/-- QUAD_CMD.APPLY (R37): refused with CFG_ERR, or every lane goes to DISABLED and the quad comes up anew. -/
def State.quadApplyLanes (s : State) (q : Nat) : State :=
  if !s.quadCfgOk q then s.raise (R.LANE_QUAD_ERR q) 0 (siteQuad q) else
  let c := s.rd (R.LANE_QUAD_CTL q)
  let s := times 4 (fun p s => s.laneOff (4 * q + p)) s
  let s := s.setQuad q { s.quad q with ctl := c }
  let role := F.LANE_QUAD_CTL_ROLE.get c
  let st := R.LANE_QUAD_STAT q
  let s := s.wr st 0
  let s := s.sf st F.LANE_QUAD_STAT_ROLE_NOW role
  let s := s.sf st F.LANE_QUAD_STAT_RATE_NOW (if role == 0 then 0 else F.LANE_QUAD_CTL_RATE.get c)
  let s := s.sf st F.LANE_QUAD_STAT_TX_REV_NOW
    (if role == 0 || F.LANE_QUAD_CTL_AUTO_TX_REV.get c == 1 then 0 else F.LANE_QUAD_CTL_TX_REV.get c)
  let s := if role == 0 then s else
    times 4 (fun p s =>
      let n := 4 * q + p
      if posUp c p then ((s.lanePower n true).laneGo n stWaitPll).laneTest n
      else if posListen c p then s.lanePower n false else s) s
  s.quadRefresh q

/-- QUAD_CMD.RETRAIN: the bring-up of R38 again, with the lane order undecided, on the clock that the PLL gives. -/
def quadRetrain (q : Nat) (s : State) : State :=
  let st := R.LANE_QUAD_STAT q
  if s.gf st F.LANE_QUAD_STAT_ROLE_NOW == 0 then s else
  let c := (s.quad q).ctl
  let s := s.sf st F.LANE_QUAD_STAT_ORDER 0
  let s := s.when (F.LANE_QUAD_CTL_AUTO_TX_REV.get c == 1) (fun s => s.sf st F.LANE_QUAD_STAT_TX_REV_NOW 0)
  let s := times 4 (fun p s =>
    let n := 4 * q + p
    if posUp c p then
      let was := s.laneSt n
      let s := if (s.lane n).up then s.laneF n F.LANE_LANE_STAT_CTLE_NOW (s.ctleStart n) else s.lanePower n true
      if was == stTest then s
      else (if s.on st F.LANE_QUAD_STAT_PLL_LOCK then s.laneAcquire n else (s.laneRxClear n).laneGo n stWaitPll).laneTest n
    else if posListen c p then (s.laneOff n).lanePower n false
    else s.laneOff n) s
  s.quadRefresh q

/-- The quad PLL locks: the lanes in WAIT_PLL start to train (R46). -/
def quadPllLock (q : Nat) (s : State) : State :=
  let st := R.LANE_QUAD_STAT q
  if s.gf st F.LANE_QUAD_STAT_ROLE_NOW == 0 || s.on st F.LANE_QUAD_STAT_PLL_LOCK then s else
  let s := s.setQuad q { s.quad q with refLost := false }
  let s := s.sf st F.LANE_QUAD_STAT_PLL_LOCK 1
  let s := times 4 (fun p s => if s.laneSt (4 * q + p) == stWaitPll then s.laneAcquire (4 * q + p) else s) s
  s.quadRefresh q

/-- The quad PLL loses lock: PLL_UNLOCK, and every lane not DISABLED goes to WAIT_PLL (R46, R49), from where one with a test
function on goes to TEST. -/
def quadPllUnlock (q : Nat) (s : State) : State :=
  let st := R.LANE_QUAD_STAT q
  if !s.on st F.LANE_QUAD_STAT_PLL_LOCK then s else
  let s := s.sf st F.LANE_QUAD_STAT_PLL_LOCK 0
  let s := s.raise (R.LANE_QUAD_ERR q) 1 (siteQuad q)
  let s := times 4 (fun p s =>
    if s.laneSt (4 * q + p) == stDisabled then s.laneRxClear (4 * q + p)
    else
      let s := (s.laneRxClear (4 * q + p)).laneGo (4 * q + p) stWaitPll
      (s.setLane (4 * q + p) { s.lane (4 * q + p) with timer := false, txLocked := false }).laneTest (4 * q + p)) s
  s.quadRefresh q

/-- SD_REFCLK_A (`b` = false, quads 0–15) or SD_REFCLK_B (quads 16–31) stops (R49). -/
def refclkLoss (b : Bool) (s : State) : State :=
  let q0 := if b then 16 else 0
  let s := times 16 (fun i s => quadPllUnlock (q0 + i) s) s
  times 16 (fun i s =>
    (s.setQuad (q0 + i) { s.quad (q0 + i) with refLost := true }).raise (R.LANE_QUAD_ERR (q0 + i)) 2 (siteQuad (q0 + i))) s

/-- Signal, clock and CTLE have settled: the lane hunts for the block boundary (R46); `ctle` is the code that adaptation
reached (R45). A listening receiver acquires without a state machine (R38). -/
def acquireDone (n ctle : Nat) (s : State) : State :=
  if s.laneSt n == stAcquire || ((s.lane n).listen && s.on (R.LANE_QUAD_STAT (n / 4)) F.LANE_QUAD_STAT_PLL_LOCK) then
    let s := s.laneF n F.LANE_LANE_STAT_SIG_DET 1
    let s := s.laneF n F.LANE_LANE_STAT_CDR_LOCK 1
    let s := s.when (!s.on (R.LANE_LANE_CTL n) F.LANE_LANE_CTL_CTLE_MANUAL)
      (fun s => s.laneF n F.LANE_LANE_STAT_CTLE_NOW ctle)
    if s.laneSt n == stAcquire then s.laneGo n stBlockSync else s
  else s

^^^^^^^^

Required work.
Within the material above, extract exactly the lines that start at the line containing "if !s.on st" and stop after the line containing "let s := (s.laneRxClear", and only those.

Output of the task.
  if !s.on st F.LANE_QUAD_STAT_PLL_LOCK then s else
  let s := s.sf st F.LANE_QUAD_STAT_PLL_LOCK 0
  let s := s.raise (R.LANE_QUAD_ERR q) 1 (siteQuad q)
  let s := times 4 (fun p s =>
    if s.laneSt (4 * q + p) == stDisabled then s.laneRxClear (4 * q + p)
    else
      let s := (s.laneRxClear (4 * q + p)).laneGo (4 * q + p) stWaitPll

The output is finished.